When they were no more than fifty feet away, Fabian signalled for the harbourmaster to circle the yacht, which was considerably dirtier on the other side. Through the binoculars, he could see that what looked like dirt from a distance was in fact sticky dark-red smears that in places had run down the hull.
Pontus Milwokh had refused to allow circumstance to trump the dice’s decision. Against all odds, he had not only survived, but located, caught up with and ruthlessly slaughtered a completely innocent family.
His evil seemed to know no limits. The monumental meaninglessness felt like a few more tons on Fabian’s shoulders. He could barely breathe under the pressure, and for the first time he asked himself how much longer he would be able to carry on. How much he was willing to give up to keep going.
Less than five minutes ago, they could have given up and turned back empty-handed. They could have blamed the fog and no one would have questioned it. But it was too late for that now, and there wasn’t going to be another phone call from Tuvesson about a new position further north. He was going to have to climb on board and do a quick inspection and then tie a rope to the bow so they could tow the boat back to shore.
The movement in one of the windows was almost imperceptible. But he’d seen it, he was certain. Something had moved inside the cabin. He turned around to see if the harbourmaster had caught it too, but was met by a vacant stare.
‘Hello? Is there anyone there?’ he called out as loudly as he could, while pulling out his gun. ‘If so, come out with your hands above your head!’
Nothing happened. But at least the harbourmaster snapped out of it and moved the skiff in alongside the drifting yacht. The waves made it far from easy, but eventually Fabian was able to step up onto the Hallberg-Rassy and down into the cockpit.
There was blood everywhere. The sticky smears on the white plastic bore witness to a protracted struggle.
‘Hello!’ he called again, but there was no answer.
The cabin door was swinging open and shut as the boat rolled. Fabian walked over to it and took a deep breath before throwing it open and pointing his gun down into the gloomy saloon, completely unprepared for the scream that greeted him, together with a fist that came flying straight at him.
He fired a shot and then three more in quick succession, before realizing it was just a big seagull with a severed hand in its beak that had been trying to get out and was now dying on the floor among a jumble of body parts that two other seagulls were still feasting on.

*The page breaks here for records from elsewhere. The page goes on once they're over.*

/-- R323, R325, R365, R442, R473: the tasks of the spindle, of the pair, of a patch, and NOP. What a patch's reads bring is an operand,
and how SEQ holds the lock of CPH is the model's reading (log entry 36). -/
def Obligations.OtherTasks : Prop :=
  (∀ s : State, s.works 0x12 = true → s.spnState = 0 → (s.wr F.SPN_TARGET_RPM (s.speedOr 0)).spnRefusal 1 = none →
    ∃ t, Gives .spinUp s t ∧ t.tsk.work = false ∧ t.rd F.SPN_TARGET_RPM = s.speedOr 0 % 2 ^ 13 ∧ t.spnState = 2 ∧ t.spn.cmd = 1 ∧
      t = { s with regs := t.regs, spn := t.spn, tsk := t.tsk } ∧ RegsBut spnRegs s t) ∧
  (∀ s : State, s.works 0x13 = true → s.descW 2 % 4 = 0 → s.spnState = 4 → s.spnRefusal 2 = none →
    ∃ t, Gives .spinDownStop s t ∧ t.tsk.work = false ∧ t.spnState = 5 ∧ t.spn.cmd = 2 ∧ t.rd F.SPN_TARGET_RPM = 0 ∧
      t = { s with regs := t.regs, spn := t.spn, tsk := t.tsk } ∧ RegsBut spnRegs s t) ∧
  (∀ s : State, s.works 0x13 = true → s.descW 2 % 4 = 1 → s.spnState ≠ 0 → s.spnRefusal 3 = none →
    ∃ t, Gives .spinDownBrake s t ∧ t.tsk.work = false ∧ t.spnState = 6 ∧ t.spn.cmd = 3 ∧
      t = { s with regs := t.regs, spn := t.spn, tsk := t.tsk } ∧ RegsBut spnRegs s t) ∧
  (∀ s : State, s.works 0x13 = true → s.descW 2 % 4 = 2 → s.spnRefusal 5 = none →
    ∃ t, Gives .spinDownPark s t ∧ t.tsk.work = false ∧ t.spnState = 5 ∧ t.spn.cmd = 5 ∧ t.rd F.SPN_PARK_ANGLE = s.descW 3 % 2 ^ 16 ∧
      t = { s with regs := t.regs, spn := t.spn, tsk := t.tsk } ∧ RegsBut (Reg.SPN_PARK :: spnRegs) s t) ∧
  (∀ s : State, s.works 0x50 = true → s.tsk.phase = 0 → s.rd F.MIR_STAT_RED = 1 → s.partner 5 = true → s.partner 6 = false →
    ∃ t, Gives .pairHandover s t ∧ t.tsk.phase = 1 ∧ t.mir.giving = true ∧ t.mir.pulse = false ∧ Counts s t Reg.MIR_REL_CNT ∧
      t = { s with regs := t.regs, hlk := t.hlk, tsk := t.tsk, mir := t.mir }) ∧
  (∀ (s : State) (blob : List Byte) (a : Nat), s.works 0x60 = true → s.tsk.phase = 0 → s.ListOpens a →
    ∃ t, Gives (.patchLoad blob) s t ∧ t.tsk.phase = 1 ∧ s.Listed t a ∧ t = { s with regs := t.regs, hlk := t.hlk, tsk := t.tsk } ∧
      RegsBut (listRegs s) s t) ∧
  (∀ (s : State) (blob p : List Byte) (k : Slot), s.works 0x60 = true → s.tsk.phase = 2 → s.hlk.mrds = [] → blob.length = s.descW 3 →
    s.cph.slots[(Fin.ofNat 8 (s.descW 2) : Fin 8)] = some k → k.usage = 2 →
    toBytes (Aes.cmac (toNats (subkey k.key 2)) (toNats (blob.take (blob.length - 16)))) = blob.drop (blob.length - 16) →
    toBytes (ctrDecrypt (toNats (subkey k.key 1)) (Aes.toNum ((toNats (blob.take (blob.length - 16))).take 16))
      ((toNats (blob.take (blob.length - 16))).drop 16)) = p →
    s.flag F.CPH_LOCK_HELD = false ∨ s.cphOwner .seq = true → s.flag F.CPH_STAT_BUSY = false →
    s.patchBad p = false → s.antiRollback ≤ beAt p 8 2 → beAt p 10 2 ≤ s.antiRollback → beAt p 12 2 ≠ 0 →
    (patchRecord p (beAt p 12 2 - 1)).1 = 1 → (patchRecord p (beAt p 12 2 - 1)).2.1 < 2 ^ 14 →
    ∃ t, Gives (.patchLoad blob) s t ∧ t.tsk.work = false ∧ t.rd F.SEQ_PATCH_VER_VERSION = beAt p 8 2 ∧
      t.rd F.SEQ_PATCH_VER_MINVER = beAt p 10 2 ∧
      t.csWord (BitVec.ofNat 14 (patchRecord p (beAt p 12 2 - 1)).2.1) = BitVec.ofNat 128 (patchRecord p (beAt p 12 2 - 1)).2.2 ∧
      t.cphOwner .seq = true ∧ t.cph.tag = some (blob.drop (blob.length - 16)) ∧ t.flag F.CPH_STAT_RELEASED = true ∧
      t = { s with regs := t.regs, tsk := t.tsk, seq := t.seq, cph := { s.cph with buf := t.cph.buf, tag := t.cph.tag } } ∧
      RegsBut ([Reg.SEQ_PATCH_VER, Reg.CPH_LOCK, Reg.CPH_STAT, Reg.CPH_SB_PTR, Reg.CPH_SB_LEN] ++ (List.range 4).map (fun k => Reg.CPH_TAG_EXP k)) s t) ∧
  (∀ (s : State) (blob : List Byte) (k : Slot), s.works 0x60 = true → s.tsk.phase = 2 → s.hlk.mrds = [] → blob.length = s.descW 3 →
    s.cph.slots[(Fin.ofNat 8 (s.descW 2) : Fin 8)] = some k → k.usage = 2 → s.flag F.CPH_LOCK_HELD = true → s.cphOwner .seq = false →
    Gives (.patchLoad blob) s s) ∧
  (∀ (s : State) (blob : List Byte) (k : Slot), s.works 0x60 = true → s.tsk.phase = 2 → s.hlk.mrds = [] → blob.length = s.descW 3 →
    s.cph.slots[(Fin.ofNat 8 (s.descW 2) : Fin 8)] = some k → k.usage ≠ 2 →
    ∃ t, Gives (.patchLoad blob) s t ∧ t.taskFrozen = true ∧ t.rd F.TSK_STATE_ERRCLS = 0x51 ∧ t.seq.cs = s.seq.cs) ∧
  (∀ s : State, s.works 0x7F = true → ∃ t, Gives .nop s t ∧ t = { s with tsk := { s.tsk with work := false } })

/-! ## Calibration -/

/-- R501 to R508, R515: what each calibration reports, and what it writes under APPLY. A result beyond its field is clamped. Means are
rounded to the nearest by the model's choice, and spreads and fits come as evidence (log entries 8, 60, 63). -/
def Obligations.Calibrations : Prop :=
  (∀ (s : State) (meas : Nat) (rs : List Int) (q : Nat), s.calibrates 1 = true → s.calMay = true →
    ∃ t, Gives (.calibrateRef meas rs q) s t ∧ s.Calibrated t ∧ t.reg Reg.CAL_REFMEAS = BitVec.ofNat 32 meas ∧
      t.reg Reg.CAL_REFQ = BitVec.ofNat 32 q ∧
      t.int Reg.CAL_REFCOR = (if s.calApply then clampTo (-20000) 20000 (meanInt rs) else s.int Reg.CAL_REFCOR) ∧
      RegsBut [Reg.CAL_STAT, Reg.CAL_REFMEAS, Reg.CAL_REFQ, Reg.CAL_REFCOR] s t) ∧
  (∀ (s : State) (ms rs : List Int), s.calibrates 2 = true → s.calMay = true →
    ∃ t, Gives (.calibrateInofs ms rs) s t ∧ s.Calibrated t ∧
      (∀ i : Fin 52, (s.descW 3).testBit (i.val / 13) = true →
        t.int (Reg.ACQ_IN_OFS i) = (if s.calApply then clampTo (-2 ^ 31) (2 ^ 31 - 1) (ms.getD i 0) else s.int (Reg.ACQ_IN_OFS i)) ∧
        t.rd ⟨Reg.CAL_IN_RES (i.val / 2), 16 * (i.val % 2), 16⟩ = unsigned 16 (clampTo (-32767) 32767 (rs.getD i 0))) ∧
      RegsBut (Reg.CAL_STAT :: (List.range 52).map (fun i => Reg.ACQ_IN_OFS i) ++ (List.range 26).map (fun w => Reg.CAL_IN_RES w)) s t) ∧
  (∀ (s : State) (os gs : List Word) (rs : List Int), s.calibrates 3 = true → s.calMay = true →
    ∃ t, Gives (.calibrateShunt os gs rs) s t ∧ s.Calibrated t ∧
      (∀ p, p < 3 → t.reg (Reg.SPN_SHUNT_OFS p) = (if s.calApply then os.getD p 0 else s.reg (Reg.SPN_SHUNT_OFS p)) ∧
        t.reg (Reg.SPN_SHUNT_GAIN p) = (if s.calApply then gs.getD p 0 else s.reg (Reg.SPN_SHUNT_GAIN p)) ∧
        t.rd ⟨Reg.CAL_SHUNT_Q, 10 * p, 10⟩ = unsigned 10 (clampTo (-512) 511 (rs.getD p 0)))) ∧
  (∀ (s : State) (ts : List Word) (is : List Nat), s.calibrates 4 = true → s.calMay = true →
    ∃ t, Gives (.calibrateLdcur ts is) s t ∧ t.tsk.work = false ∧
      (∀ c : Chan, (s.descW 3).testBit c.val = true → t.rd (F.CAL_LD_Q_IRES c) = min 15 (is.getD c.val 0) ∧
        t.wrp.trims[c] = (if s.calApply then ts.getD c.val 0 else s.wrp.trims[c])) ∧
      (∀ c : Chan, (s.descW 3).testBit c.val = false → t.wrp.trims[c] = s.wrp.trims[c]) ∧
      t = { s with regs := t.regs, tsk := t.tsk, wrp := { s.wrp with trims := t.wrp.trims } } ∧
      RegsBut (Reg.CAL_STAT :: (List.range 20).map (fun c => Reg.CAL_LD_Q c)) s t) ∧
  (∀ (s : State) (fs : List LdFit), s.calibrates 5 = true → s.calMay = true →
    ∃ t, Gives (.calibrateLdpwr fs) s t ∧ s.Calibrated t ∧
      (∀ (h : Head) (e : Fin 5), (s.descW 3).testBit h.val = true →
        t.rd (F.CAL_LD_Q_THR (5 * h.val + e.val)) = min 4095 (fs.getD (5 * h.val + e.val) ⟨0, 0, 0⟩).thr ∧
        t.rd (F.CAL_LD_Q_SLOPE (5 * h.val + e.val)) = min 4095 (fs.getD (5 * h.val + e.val) ⟨0, 0, 0⟩).slope ∧
        t.rd (F.CAL_LD_Q_PRES (5 * h.val + e.val)) = min 15 (fs.getD (5 * h.val + e.val) ⟨0, 0, 0⟩).pres ∧
        t.rd (F.LDD_SCALE_APC (5 * h.val + e.val)) = 256) ∧
      (∀ h : Head, (s.descW 3).testBit h.val = true → s.reg (Reg.CFG_PARAM (4 + h.val)) = 0 → t.flag F.CAL_STAT_NORESP = true)) ∧
  (∀ (s : State) (d v : List (List Int)) (spr : List (Nat × Nat)), s.calibrates 6 = true → s.tsk.phase = 0 →
    s.calHeads.all (fun k => s.onLba (Fin.ofNat 4 k) s.calLba) = true →
    ∃ t, Gives (.calibrateSkew d v spr) s t ∧ t = { s with tsk := { s.tsk with phase := 1 } }) ∧
  (∀ (s : State) (d v : List (List Int)) (spr : List (Nat × Nat)), s.calibrates 6 = true → s.tsk.phase ≠ 0 → s.calMay = true →
    s.calHeads.all (fun k => s.onLba (Fin.ofNat 4 k) s.calLba) = true →
    ∃ t, Gives (.calibrateSkew d v spr) s t ∧ s.Calibrated t ∧
      (∀ b : Beam, (s.descW 3).testBit b.val = true → d.getD b.val [] = [] →
        t.rd (F.CAL_B_Q_DSPR b) = 255 ∧ t.rd (F.CAL_B_Q_VSPR b) = 255 ∧ t.reg (Reg.ACQ_SKEW_D b) = s.reg (Reg.ACQ_SKEW_D b) ∧
        t.reg (Reg.ACQ_SKEW_V b) = s.reg (Reg.ACQ_SKEW_V b)) ∧
      (∀ b : Beam, (s.descW 3).testBit b.val = true → d.getD b.val [] ≠ [] →
        t.rd (F.CAL_B_Q_DSPR b) = min 255 (spr.getD b.val (0, 0)).1 ∧ t.rd (F.CAL_B_Q_VSPR b) = min 255 (spr.getD b.val (0, 0)).2 ∧
        t.rd (F.ACQ_SKEW_D_OFS b) = (if s.calApply then unsigned 17 (clampTo (-40000) 40000 (signed 17 (s.rd (F.ACQ_SKEW_D_OFS b)) +
            bitsNm (d.getD b.val []).sum (d.getD b.val []).length (lbaBand s.calLba) (s.reg (Reg.ACQ_ZRATIO (lbaZone s.calLba))).toNat))
          else s.rd (F.ACQ_SKEW_D_OFS b)))) ∧
  (∀ (s : State) (ms : List Int) (sp : List Nat), s.calibrates 7 = true → s.calMay = true →
    ∃ t, Gives (.calibrateHofs ms sp) s t ∧ s.Calibrated t ∧
      (∀ h : Head, h ≠ 0 → (s.descW 3).testBit h.val = true → t.rd ⟨Reg.CAL_HOFS_Q, 8 * h.val, 8⟩ = min 255 (sp.getD h.val 0) ∧
        t.int (Reg.ANG_HOFS h) = (if s.calApply then clampTo (-2 ^ 31) (2 ^ 31 - 1) (ms.getD h.val 0) else s.int (Reg.ANG_HOFS h))) ∧
      RegsBut ([Reg.CAL_STAT, Reg.CAL_HOFS_Q] ++ [1, 2, 3].map (fun h => Reg.ANG_HOFS h)) s t) ∧
  (∀ (s : State) (j : List (List Nat)) (q : List Nat), s.calibrates 8 = true → s.tsk.phase ≠ 0 → s.calMay = true →
    s.calHeads.all (fun k => s.onLba (Fin.ofNat 4 k) s.calLba) = true →
    ∃ t, Gives (.calibrateSapos j q) s t ∧ s.Calibrated t ∧
      (∀ d, d < 4 → t.rd (F.CAL_B_Q_JIT (4 * (s.descW 3 % 4) + d)) = min 511 (q.getD d 511)) ∧
      (s.calApply = true → t.rd (F.LSV_SA_POS_POS (s.descW 3 % 4) (lbaLayer s.calLba % 8)) = unsigned 16 (clampTo (-32768) 32767
        (s.int (Reg.SLD_POS (s.descW 3 % 4 + 2)) + 16 * ((bestPosition j : Int) - 8))))) ∧
  (∀ (s : State) (e : List (List (Nat × Nat))) (j : List Nat), s.calibrates 9 = true → s.tsk.phase ≠ 0 → s.calMay = true →
    s.calHeads.all (fun k => s.onLba (Fin.ofNat 4 k) s.calLba) = true →
    ∃ t, Gives (.calibrateEye e j) s t ∧ s.Calibrated t ∧
      (∀ b : Beam, (s.descW 3).testBit b.val = true →
        t.rd (F.CAL_B_Q_EYEW b) = (if e.getD b.val [] = [] then 127 else min 127 (eyeWidth (e.getD b.val []))) ∧
        t.rd (F.CAL_B_Q_JIT b) = (if e.getD b.val [] = [] then 511 else min 511 (j.getD b.val 511))) ∧
      RegsBut (Reg.CAL_STAT :: (List.range 16).map (fun b => Reg.CAL_B_Q b)) s t) ∧
  (∀ (s : State) (rms : List Word), s.calibrates 10 = true →
    ∃ t, Gives (.calibrateLoop rms) s t ∧ s.Calibrated t ∧
      (∀ g : Group, (s.descW 3).testBit g.val = true → ∀ k ∈ loopResults g.val,
        t.reg (Reg.CAL_LOOP_RES k) = (if (s.group g).mode = 2 then rms.getD k 0 else 0xFFFFFFFF)) ∧
      RegsBut (Reg.CAL_STAT :: (List.range 19).map (fun k => Reg.CAL_LOOP_RES k)) s t)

It was a bloodbath. A severed foot here, a forearm there. An ear and what looked like part of a torso. One of the seagulls hopped onto the top of Frank Käpp’s head, which was sitting on a sofa, and started to peck at the contents of one of the eye sockets.
About a foot from it, Fabian spotted the son’s head, mostly hidden under a soiled blanket. Only one ear, part of one cheek and some hair was visible, and even though he would have given a lot not to have to, he walked over and slowly lifted a corner of the blanket.
The eyes that met his changed everything.
‘Hi, Vincent,’ he said. ‘Remember me?’
The boy nodded, and just like that, the feeling of failure and preordained pointlessness Fabian had been carrying around for so long was replaced by something like hope.
Maybe he could make a difference after all.